Много сартов, которые, как оказалось, видели русских только второй раз и, конечно, в первый раз русских женщин, вышли нам навстречу. Аксакал селения провел нас на широкую, открытую площадь, поросшую только низкою травой; вокруг, кроме высоких гор с снежными вершинами да голубого неба, ничего не было видно. Но, несмотря на наружные неудобства и бедность, здесь была роскошь в ином: лошадей подковали и угостили ячменем, нам принесли кур, коровьего и козьего молока, масла, яиц... Словом, жить было весело, привольно!..

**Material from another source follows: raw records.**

-- ==== Sys2Proof/Laws/KeepFcl.lean ====
section
/-! SUPPORT. What each operation of Machine/Fcl.lean may change: one lemma per operation, by the bits of the parts
of State (Sys2Proof.Machine.Part.bit). -/

namespace Sys2Proof.Machine

/-- `withdrawGraft` may change: mailboxItems. -/
theorem withdrawGraft_keeps (x0 : ℕ) {w : Nat} {s0 s : State} (hw : 2097152 &&& w = 2097152) (h : Keeps w s0 s) :
    Keeps w s0 (withdrawGraft x0 s) := by
  unfold withdrawGraft
  repeat' first
    | with_reducible exact h
    | (extract_lets +onlyGivenNames a; (have y : QsySt := a; clear y); dsimp -zeta only [a]; clear a)
    | fail_if_no_progress (with_reducible refine Keeps.set_qsy_mailboxItems ?_ (mask_trans (by decide) hw) _ (by first | ((with_reducible repeat' constructor); done) | (split <;> repeat' constructor)))

/-- `graftStops` may change: tdc, pfe, fib, mcd, lanes. -/
theorem graftStops_keeps (x0 : ℕ) {w : Nat} {s0 s : State} (hw : 134746752 &&& w = 134746752) (h : Keeps w s0 s) :
    Keeps w s0 (graftStops x0 s) := by
  unfold graftStops
  repeat' first
    | with_reducible exact h
    | (extract_lets +onlyGivenNames a; clear_value a)
    | exact mask_trans (by decide) hw
    | with_reducible apply abandonCycle_keeps
    | with_reducible apply biasEnable_keeps
    | with_reducible apply engineStops_keeps
    | with_reducible apply pairAbandon_keeps
    | with_reducible apply setLane_keeps
    | with_reducible apply Keeps.ite

/-- `abandonGraft` may change: regs, tdc, pfe, fib, mcd, mailboxItems, lanes, vectors, mailbox, grafting. -/
theorem abandonGraft_keeps (x0 : ℕ) {w : Nat} {s0 s : State} (hw : 8968028557953 &&& w = 8968028557953) (h : Keeps w s0 s) :
    Keeps w s0 (abandonGraft x0 s) := by
  unfold abandonGraft
  repeat' first
    | with_reducible exact h
    | exact mask_trans (by decide) hw
    | with_reducible apply graftEnd_keeps
    | with_reducible apply graftStops_keeps
    | with_reducible apply withdrawGraft_keeps
    | split

/-- `faultClear` may change: regs, vectors, mailbox, fences, faultState. -/
theorem faultClear_keeps (x0 : Origin) (x1 : ℕ) {w : Nat} {s0 s : State} (hw : 37555194036225 &&& w = 37555194036225) (h : Keeps w s0 s) :
    Keeps w s0 (faultClear x0 x1 s) := by
  unfold faultClear
  repeat' first
    | with_reducible exact h
    | (extract_lets +onlyGivenNames a; with_reducible refine Keeps.cut1 (w := w) (s := s0) a ?_ (fun hg => ?_); (on_goal 2 => clear_value a); (on_goal 1 => (dsimp -zeta only [a]; clear a)))
    | (extract_lets +onlyGivenNames a; (have y : FclSt := a; clear y); dsimp -zeta only [a]; clear a)
    | (extract_lets +onlyGivenNames a; clear_value a)
    | with_reducible apply hg
    | exact mask_trans (by decide) hw
    | with_reducible apply finish_keeps
    | intro y
    | with_reducible apply Keeps.ite
    | fail_if_no_progress (with_reducible refine Keeps.set_fcl_fences_faultState ?_ (mask_trans (by decide) hw) _ (by first | ((with_reducible repeat' constructor); done) | (split <;> repeat' constructor)))

/-- `graftBegin` may change: regs, tdc, pfe, esq, fib, vectors, mailbox, grafting. -/
theorem graftBegin_keeps (x0 : Origin) (x1 : ℕ) {w : Nat} {s0 s : State} (hw : 8967891719809 &&& w = 8967891719809) (h : Keeps w s0 s) :
    Keeps w s0 (graftBegin x0 x1 s) := by
  unfold graftBegin
  repeat' first
    | with_reducible exact h
    | with_reducible assumption
    | (extract_lets +onlyGivenNames a; with_reducible refine Keeps.cut (w := w) (s := s0) a ?_ (fun ha => ?_); (on_goal 2 => clear_value a); (on_goal 1 => (dsimp -zeta only [a]; clear a)))
    | (extract_lets +onlyGivenNames a; (have y : FclSt := a; clear y); dsimp -zeta only [a]; clear a)
    | (extract_lets +onlyGivenNames a; (have y : HifSt := a; clear y); dsimp -zeta only [a]; clear a)
    | (extract_lets +onlyGivenNames a; clear_value a)
    | exact mask_trans (by decide) hw
    | with_reducible apply biasEnable_keeps
    | with_reducible apply finish_keeps
    | with_reducible apply pairGraft_keeps
    | with_reducible apply startCycle_keeps
    | with_reducible apply Keeps.ite
    | split
    | fail_if_no_progress (with_reducible refine Keeps.set_esq ?_ (mask_trans (by decide) hw) _)
    | fail_if_no_progress (with_reducible refine Keeps.set_fib ?_ (mask_trans (by decide) hw) _)
    | fail_if_no_progress (with_reducible refine Keeps.set_hif_mailbox ?_ (mask_trans (by decide) hw) _ (by first | ((with_reducible repeat' constructor); done) | (split <;> repeat' constructor)))
    | fail_if_no_progress (with_reducible refine Keeps.set_hif_mailbox_fcl_grafting ?_ (mask_trans (by decide) hw) _ (by first | ((with_reducible repeat' constructor); done) | (split <;> repeat' constructor)) _ (by first | ((with_reducible repeat' constructor); done) | (split <;> repeat' constructor)))
    | fail_if_no_progress (with_reducible refine Keeps.set_pfe ?_ (mask_trans (by decide) hw) _)

/-- `orderlyStart` may change: hkp. -/
theorem orderlyStart_keeps  {w : Nat} {s0 s : State} (hw : 16777216 &&& w = 16777216) (h : Keeps w s0 s) :
    Keeps w s0 (orderlyStart s) := by
  unfold orderlyStart
  repeat' first
    | with_reducible exact h
    | (extract_lets +onlyGivenNames a; clear_value a)
    | with_reducible apply Keeps.ite
    | fail_if_no_progress (with_reducible refine Keeps.set_hkp ?_ (mask_trans (by decide) hw) _)

/-- `emptyOwn` may change: regs, queues, vectors, freeIdx. -/
theorem emptyOwn_keeps (x0 : ℕ) {w : Nat} {s0 s : State} (hw : 70403104964609 &&& w = 70403104964609) (h : Keeps w s0 s) :
    Keeps w s0 (emptyOwn x0 s) := by
  unfold emptyOwn
  repeat' first
    | with_reducible exact h
    | with_reducible assumption
    | (extract_lets +onlyGivenNames a; clear_value a)
    | exact mask_trans (by decide) hw
    | with_reducible apply countFlushed_keeps
    | with_reducible apply setQueue_keeps
    | (with_reducible apply Keeps.foldl; intros)

/-- `unitItem` may change: mailboxItems. -/
theorem unitItem_keeps (x0 : ℕ) (x1 : ℕ) {w : Nat} {s0 s : State} (hw : 2097152 &&& w = 2097152) (h : Keeps w s0 s) :
    Keeps w s0 (unitItem x0 x1 s) := by
  unfold unitItem
  repeat' first
    | with_reducible exact h
    | with_reducible assumption
    | with_reducible apply x8Internal_keeps

/-- `onGraftSelftestDone` may change: regs, cfg, boot, tb, tdc, pfe, esq, hse, fib, mcd, queues, mailboxItems, portUp, portDn, lanes, cascade, vectors, mailbox, messages, fences, grafting, freeIdx. -/
theorem onGraftSelftestDone_keeps (x0 : Bool) (x1 : Tick) {w : Nat} {s0 s : State} (hw : 82635946204875 &&& w = 82635946204875) (h : Keeps w s0 s) :
    Keeps w s0 (onGraftSelftestDone x0 x1 s) := by
  unfold onGraftSelftestDone
  repeat' first
    | with_reducible exact h
    | with_reducible assumption
    | (extract_lets +onlyGivenNames a; with_reducible refine Keeps.cut (w := w) (s := s0) a ?_ (fun ha => ?_); (on_goal 2 => clear_value a); (on_goal 1 => (dsimp -zeta only [a]; clear a)))
    | (extract_lets +onlyGivenNames a; (have y : FclSt := a; clear y); dsimp -zeta only [a]; clear a)
    | exact mask_trans (by decide) hw
    | with_reducible apply advance_keeps
    | with_reducible apply emptyOwn_keeps
    | with_reducible apply engineGrafted_keeps
    | with_reducible apply graftEnd_keeps
    | with_reducible apply graftStops_keeps
    | with_reducible apply laneGrafted_keeps
    | with_reducible apply unitItem_keeps
    | with_reducible apply Keeps.ite
    | split
    | fail_if_no_progress (with_reducible refine Keeps.set_fcl_grafting ?_ (mask_trans (by decide) hw) _ (by first | ((with_reducible repeat' constructor); done) | (split <;> repeat' constructor)))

Против наших палаток возвышался один из огромных перевалов, который предстояло нам пройти на обратном пути.

- Не страшно вам, видя такую вышину? - спросили наши спутники, указывая на вершины, белеющиеся под облаками.

- Страшно? Нет. Кроме самого горячего желания идти туда, я ничего не испытываю. Скорее бы только двинуться...

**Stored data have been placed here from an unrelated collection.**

-- ==== Sys2Proof/Laws/KeepHkp.lean ====
section
/-! SUPPORT. What each operation of Machine/Hkp.lean may change: one lemma per operation, by the bits of the parts
of State (Sys2Proof.Machine.Part.bit). -/

namespace Sys2Proof.Machine

/-- `discardStamps` may change: tsu, queues. -/
theorem discardStamps_keeps  {w : Nat} {s0 s : State} (hw : 1048832 &&& w = 1048832) (h : Keeps w s0 s) :
    Keeps w s0 (discardStamps s) := by
  unfold discardStamps
  repeat' first
    | with_reducible exact h
    | (extract_lets +onlyGivenNames a; (have y : QsySt := a; clear y); dsimp -zeta only [a]; clear a)
    | (extract_lets +onlyGivenNames a; clear_value a)
    | fail_if_no_progress (with_reducible refine Keeps.set_tsu_qsy_queues ?_ (mask_trans (by decide) hw) _ _ (by first | ((with_reducible repeat' constructor); done) | (split <;> repeat' constructor)))

/-- `discardRunning` may change: tdc, tsu, esq, hse, fib, queues. -/
theorem discardRunning_keeps  {w : Nat} {s0 s : State} (hw : 1056128 &&& w = 1056128) (h : Keeps w s0 s) :
    Keeps w s0 (discardRunning s) := by
  unfold discardRunning
  repeat' first
    | with_reducible exact h
    | with_reducible assumption
    | (extract_lets +onlyGivenNames a; with_reducible refine Keeps.cut (w := w) (s := s0) a ?_ (fun ha => ?_); (on_goal 2 => clear_value a); (on_goal 1 => (dsimp -zeta only [a]; clear a)))
    | (extract_lets +onlyGivenNames a; clear_value a)
    | exact mask_trans (by decide) hw
    | with_reducible apply discardStamps_keeps
    | fail_if_no_progress (with_reducible refine Keeps.set_tdc_esq_hse_fib ?_ (mask_trans (by decide) hw) _ _ _ _)

/-- `biasTemps` may change: hkp. -/
theorem biasTemps_keeps  {w : Nat} {s0 s : State} (hw : 16777216 &&& w = 16777216) (h : Keeps w s0 s) :
    Keeps w s0 (biasTemps s) := by
  unfold biasTemps
  repeat' first
    | with_reducible exact h
    | (extract_lets +onlyGivenNames a; clear_value a)
    | split
    | fail_if_no_progress (with_reducible refine Keeps.set_hkp ?_ (mask_trans (by decide) hw) _)

/-- `supplyRound` may change: regs, hkp, vectors, messages, freeIdx. -/
theorem supplyRound_keeps (x0 : ℕ) (x1 : ℕ) {w : Nat} {s0 s : State} (hw : 71502632321025 &&& w = 71502632321025) (h : Keeps w s0 s) :
    Keeps w s0 (supplyRound x0 x1 s) := by
  unfold supplyRound
  repeat' first
    | with_reducible exact h
    | with_reducible assumption
    | (extract_lets +onlyGivenNames a; with_reducible refine Keeps.cut (w := w) (s := s0) a ?_ (fun ha => ?_); (on_goal 2 => clear_value a); (on_goal 1 => (dsimp -zeta only [a]; clear a)))
    | (extract_lets +onlyGivenNames a; clear_value a)
    | exact mask_trans (by decide) hw
    | with_reducible apply bump_keeps
    | with_reducible apply fault_keeps
    | with_reducible apply stick_keeps
    | with_reducible apply Keeps.ite
    | fail_if_no_progress (with_reducible refine Keeps.set_hkp ?_ (mask_trans (by decide) hw) _)

/-- `setSensor` may change: hkp. -/
theorem setSensor_keeps (x0 : ℕ) (x1 : SensorSt) {w : Nat} {s0 s : State} (hw : 16777216 &&& w = 16777216) (h : Keeps w s0 s) :
    Keeps w s0 (setSensor x0 x1 s) := by
  unfold setSensor
  repeat' first
    | with_reducible exact h
    | (extract_lets +onlyGivenNames a; clear_value a)
    | fail_if_no_progress (with_reducible refine Keeps.set_hkp ?_ (mask_trans (by decide) hw) _)

/-- `sensorRound` may change: regs, hkp, vectors, messages, freeIdx. -/
theorem sensorRound_keeps (x0 : ℕ) (x1 : SensorReading) {w : Nat} {s0 s : State} (hw : 71502632321025 &&& w = 71502632321025) (h : Keeps w s0 s) :
    Keeps w s0 (sensorRound x0 x1 s) := by
  unfold sensorRound
  repeat' first
    | with_reducible exact h
    | with_reducible assumption
    | (extract_lets +onlyGivenNames a; with_reducible refine Keeps.cut (w := w) (s := s0) a ?_ (fun ha => ?_); (on_goal 2 => clear_value a); (on_goal 1 => (dsimp -zeta only [a]; clear a)))
    | (extract_lets +onlyGivenNames a; clear_value a)
    | exact mask_trans (by decide) hw
    | with_reducible apply bumpAt_keeps
    | with_reducible apply fault_keeps
    | with_reducible apply setSensor_keeps
    | with_reducible apply stick_keeps
    | with_reducible apply Keeps.ite

/-- `bandRound` may change: regs, hkp, vectors. -/
theorem bandRound_keeps  {w : Nat} {s0 s : State} (hw : 34376515585 &&& w = 34376515585) (h : Keeps w s0 s) :
    Keeps w s0 (bandRound s) := by
  unfold bandRound
  repeat' first
    | with_reducible exact h
    | (extract_lets +onlyGivenNames a; clear_value a)
    | exact mask_trans (by decide) hw
    | with_reducible apply raise_keeps
    | with_reducible apply stick_keeps
    | with_reducible apply Keeps.ite
    | fail_if_no_progress (with_reducible refine Keeps.set_hkp ?_ (mask_trans (by decide) hw) _)

/-- `biasRound` may change: regs, pfe, vectors, messages. -/
theorem biasRound_keeps (x0 : ℕ) (x1 : ℕ) {w : Nat} {s0 s : State} (hw : 1133871366657 &&& w = 1133871366657) (h : Keeps w s0 s) :
    Keeps w s0 (biasRound x0 x1 s) := by
  unfold biasRound
  repeat' first
    | with_reducible exact h
    | with_reducible assumption
    | (extract_lets +onlyGivenNames a; with_reducible refine Keeps.cut (w := w) (s := s0) a ?_ (fun ha => ?_); (on_goal 2 => clear_value a); (on_goal 1 => (dsimp -zeta only [a]; clear a)))
    | (extract_lets +onlyGivenNames a; clear_value a)
    | exact mask_trans (by decide) hw
    | with_reducible apply biasCheck_keeps
    | with_reducible apply setBias_keeps
    | with_reducible apply Keeps.ite
    | split

/-- `hkAuxRound` may change: regs, asf, hkp, vectors, messages. -/
theorem hkAuxRound_keeps (x0 : ℕ) {w : Nat} {s0 s : State} (hw : 1133888405505 &&& w = 1133888405505) (h : Keeps w s0 s) :
    Keeps w s0 (hkAuxRound x0 s) := by
  unfold hkAuxRound
  repeat' first
    | with_reducible exact h
    | with_reducible assumption
    | (extract_lets +onlyGivenNames a; with_reducible refine Keeps.cut (w := w) (s := s0) a ?_ (fun ha => ?_); (on_goal 2 => clear_value a); (on_goal 1 => (dsimp -zeta only [a]; clear a)))
    | (extract_lets +onlyGivenNames a; clear_value a)
    | exact mask_trans (by decide) hw
    | with_reducible apply fault_keeps
    | with_reducible apply setAsf_keeps
    | with_reducible apply stick_keeps
    | with_reducible apply Keeps.ite
    | split
    | fail_if_no_progress (with_reducible refine Keeps.set_hkp ?_ (mask_trans (by decide) hw) _)

/-- `suspectRound` may change: regs, hkp, vectors, messages, freeIdx. -/
theorem suspectRound_keeps (x0 : ℤ) (x1 : ℕ) {w : Nat} {s0 s : State} (hw : 71502632321025 &&& w = 71502632321025) (h : Keeps w s0 s) :
    Keeps w s0 (suspectRound x0 x1 s) := by
  unfold suspectRound
  repeat' first
    | with_reducible exact h
    | with_reducible assumption
    | (extract_lets +onlyGivenNames a; with_reducible refine Keeps.cut (w := w) (s := s0) a ?_ (fun ha => ?_); (on_goal 2 => clear_value a); (on_goal 1 => (dsimp -zeta only [a]; clear a)))
    | (extract_lets +onlyGivenNames a; clear_value a)
    | exact mask_trans (by decide) hw
    | with_reducible apply bumpAt_keeps
    | with_reducible apply fault_keeps
    | with_reducible apply setSensor_keeps
    | with_reducible apply stick_keeps
    | with_reducible apply Keeps.ite

/-- `nbhdRound` may change: regs, hkp, vectors, messages, freeIdx. -/
theorem nbhdRound_keeps (x0 : ℕ) {w : Nat} {s0 s : State} (hw : 71502632321025 &&& w = 71502632321025) (h : Keeps w s0 s) :
    Keeps w s0 (nbhdRound x0 s) := by
  unfold nbhdRound
  repeat' first
    | with_reducible exact h
    | with_reducible assumption
    | (extract_lets +onlyGivenNames a; with_reducible refine Keeps.cut (w := w) (s := s0) a ?_ (fun ha => ?_); (on_goal 2 => clear_value a); (on_goal 1 => (dsimp -zeta only [a]; clear a)))
    | (extract_lets +onlyGivenNames a; clear_value a)
    | exact mask_trans (by decide) hw
    | with_reducible apply fault_keeps
    | with_reducible apply suspectRound_keeps
    | with_reducible apply Keeps.ite
    | split
    | fail_if_no_progress (with_reducible refine Keeps.set_hkp ?_ (mask_trans (by decide) hw) _)

/-- `padRound` may change: regs, vectors, messages, pads. -/
theorem padRound_keeps (x0 : Bool) (x1 : Bool) {w : Nat} {s0 s : State} (hw : 18726057410561 &&& w = 18726057410561) (h : Keeps w s0 s) :
    Keeps w s0 (padRound x0 x1 s) := by
  unfold padRound
  repeat' first
    | with_reducible exact h
    | with_reducible assumption
    | (extract_lets +onlyGivenNames a; with_reducible refine Keeps.cut (w := w) (s := s0) a ?_ (fun ha => ?_); (on_goal 2 => clear_value a); (on_goal 1 => (dsimp -zeta only [a]; clear a)))
    | (extract_lets +onlyGivenNames a; (have y : FclSt := a; clear y); dsimp -zeta only [a]; clear a)
    | (extract_lets +onlyGivenNames a; clear_value a)
    | exact mask_trans (by decide) hw
    | with_reducible apply post_keeps
    | with_reducible apply raise_keeps
    | with_reducible apply Keeps.ite
    | fail_if_no_progress (with_reducible refine Keeps.set_fcl_pads ?_ (mask_trans (by decide) hw) _ (by first | ((with_reducible repeat' constructor); done) | (split <;> repeat' constructor)))

/-- `reraise` may change: regs, vectors, messages. -/
theorem reraise_keeps  {w : Nat} {s0 s : State} (hw : 1133871366145 &&& w = 1133871366145) (h : Keeps w s0 s) :
    Keeps w s0 (reraise s) := by
  unfold reraise
  repeat' first
    | with_reducible exact h
    | with_reducible assumption
    | (extract_lets +onlyGivenNames a; with_reducible refine Keeps.cut (w := w) (s := s0) a ?_ (fun ha => ?_); (on_goal 2 => clear_value a); (on_goal 1 => (dsimp -zeta only [a]; clear a)))
    | (extract_lets +onlyGivenNames a; clear_value a)
    | with_reducible apply fault_keeps
    | with_reducible apply Keeps.ite

/-- `drivesLow` may change: esq, cle. -/
theorem drivesLow_keeps  {w : Nat} {s0 s : State} (hw : 132096 &&& w = 132096) (h : Keeps w s0 s) :
    Keeps w s0 (drivesLow s) := by
  unfold drivesLow
  repeat' first
    | with_reducible exact h
    | (extract_lets +onlyGivenNames a; clear_value a)
    | fail_if_no_progress (with_reducible refine Keeps.set_esq_cle ?_ (mask_trans (by decide) hw) _ _)

/-- `hardCut` may change: regs, tdc, tsu, esq, hse, fib, cle, queues, mailboxItems, ala, hkp, portUp, portDn, lanes, cloche, vectors, mailbox, messages, fences, grafting, freeIdx. -/
theorem hardCut_keeps (x0 : ℕ) (x1 : ℕ) {w : Nat} {s0 s : State} (hw : 82637581589889 &&& w = 82637581589889) (h : Keeps w s0 s) :
    Keeps w s0 (hardCut x0 x1 s) := by
  unfold hardCut
  repeat' first
    | with_reducible exact h
    | with_reducible assumption
    | (extract_lets +onlyGivenNames a; with_reducible refine Keeps.cut (w := w) (s := s0) a ?_ (fun ha => ?_); (on_goal 2 => clear_value a); (on_goal 1 => (dsimp -zeta only [a]; clear a)))
    | (extract_lets +onlyGivenNames a; clear_value a)
    | exact mask_trans (by decide) hw
    | with_reducible apply discardRunning_keeps
    | with_reducible apply drivesLow_keeps
    | with_reducible apply fault_keeps
    | with_reducible apply installStop_keeps
    | with_reducible apply partStop_keeps
    | fail_if_no_progress (with_reducible refine Keeps.set_esq_hkp ?_ (mask_trans (by decide) hw) _ _)

/-- `orderlyStop` may change: regs, hkp, cloche, vectors, messages. -/
theorem orderlyStop_keeps (x0 : ℕ) (x1 : ℕ) {w : Nat} {s0 s : State} (hw : 1136035627009 &&& w = 1136035627009) (h : Keeps w s0 s) :
    Keeps w s0 (orderlyStop x0 x1 s) := by
  unfold orderlyStop
  repeat' first
    | with_reducible exact h
    | with_reducible assumption
    | (extract_lets +onlyGivenNames a; with_reducible refine Keeps.cut (w := w) (s := s0) a ?_ (fun ha => ?_); (on_goal 2 => clear_value a); (on_goal 1 => (dsimp -zeta only [a]; clear a)))
    | (extract_lets +onlyGivenNames a; clear_value a)
    | exact mask_trans (by decide) hw
    | with_reducible apply fault_keeps
    | with_reducible apply orderlyStart_keeps
    | with_reducible apply partStop_keeps
    | fail_if_no_progress (with_reducible refine Keeps.set_hkp ?_ (mask_trans (by decide) hw) _)

/-- `stopRound` may change: regs, tdc, tsu, esq, hse, fib, cle, queues, mailboxItems, ala, hkp, portUp, portDn, lanes, cloche, vectors, mailbox, messages, fences, grafting, freeIdx. -/
theorem stopRound_keeps  {w : Nat} {s0 s : State} (hw : 82637581589889 &&& w = 82637581589889) (h : Keeps w s0 s) :
    Keeps w s0 (stopRound s) := by
  unfold stopRound
  repeat' first
    | with_reducible exact h
    | with_reducible assumption
    | exact mask_trans (by decide) hw
    | with_reducible apply hardCut_keeps
    | with_reducible apply orderlyStop_keeps
    | with_reducible apply Keeps.ite
    | split

/-- `throttleRound` may change: regs, ala, vectors, messages. -/
theorem throttleRound_keeps  {w : Nat} {s0 s : State} (hw : 1133879754753 &&& w = 1133879754753) (h : Keeps w s0 s) :
    Keeps w s0 (throttleRound s) := by
  unfold throttleRound
  repeat' first
    | with_reducible exact h
    | with_reducible assumption
    | (extract_lets +onlyGivenNames a; with_reducible refine Keeps.cut (w := w) (s := s0) a ?_ (fun ha => ?_); (on_goal 2 => clear_value a); (on_goal 1 => (dsimp -zeta only [a]; clear a)))
    | (extract_lets +onlyGivenNames a; clear_value a)
    | exact mask_trans (by decide) hw
    | with_reducible apply fault_keeps
    | with_reducible apply stick_keeps
    | with_reducible apply Keeps.ite
    | fail_if_no_progress (with_reducible refine Keeps.set_ala ?_ (mask_trans (by decide) hw) _)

- Но может случиться, что там совсем нет дороги и такая крутизна, что верхом ехать нельзя и нужно будет пробираться пешком по снегу, в холод, а если застигнет буран - и ночевать в сугробах, - говорил Николай Михайлович серьезно, желая испытать нашу решительность. - Неудобства и опасности только теперь начинаются, так как до этого селения дорога была известная, теперь же, Бог знает, куда придется попасть, и мы, быть может, принуждены будем прокладывать себе путь своими руками.

Слова эти оказались пророчески верными, но они не только не испугали меня, но, наоборот, возбудили еще сильнее желание идти вперед узнавать, разыскивать, прорубать и все идти и идти... Неизвестность казалась мне привлекательною и давала новый, более живой интерес этой опасной прогулке.

Разговаривая таким образом, мы услышали какой-то необыкновенный крик, смешанный с разными возгласами и смехом.

Выглянувши из палатки, мы увидели толпу, составлявшую круг, в котором боролись сарт с казаком. В первый [252] раз мне пришлось видеть такую оригинальную сартскую борьбу.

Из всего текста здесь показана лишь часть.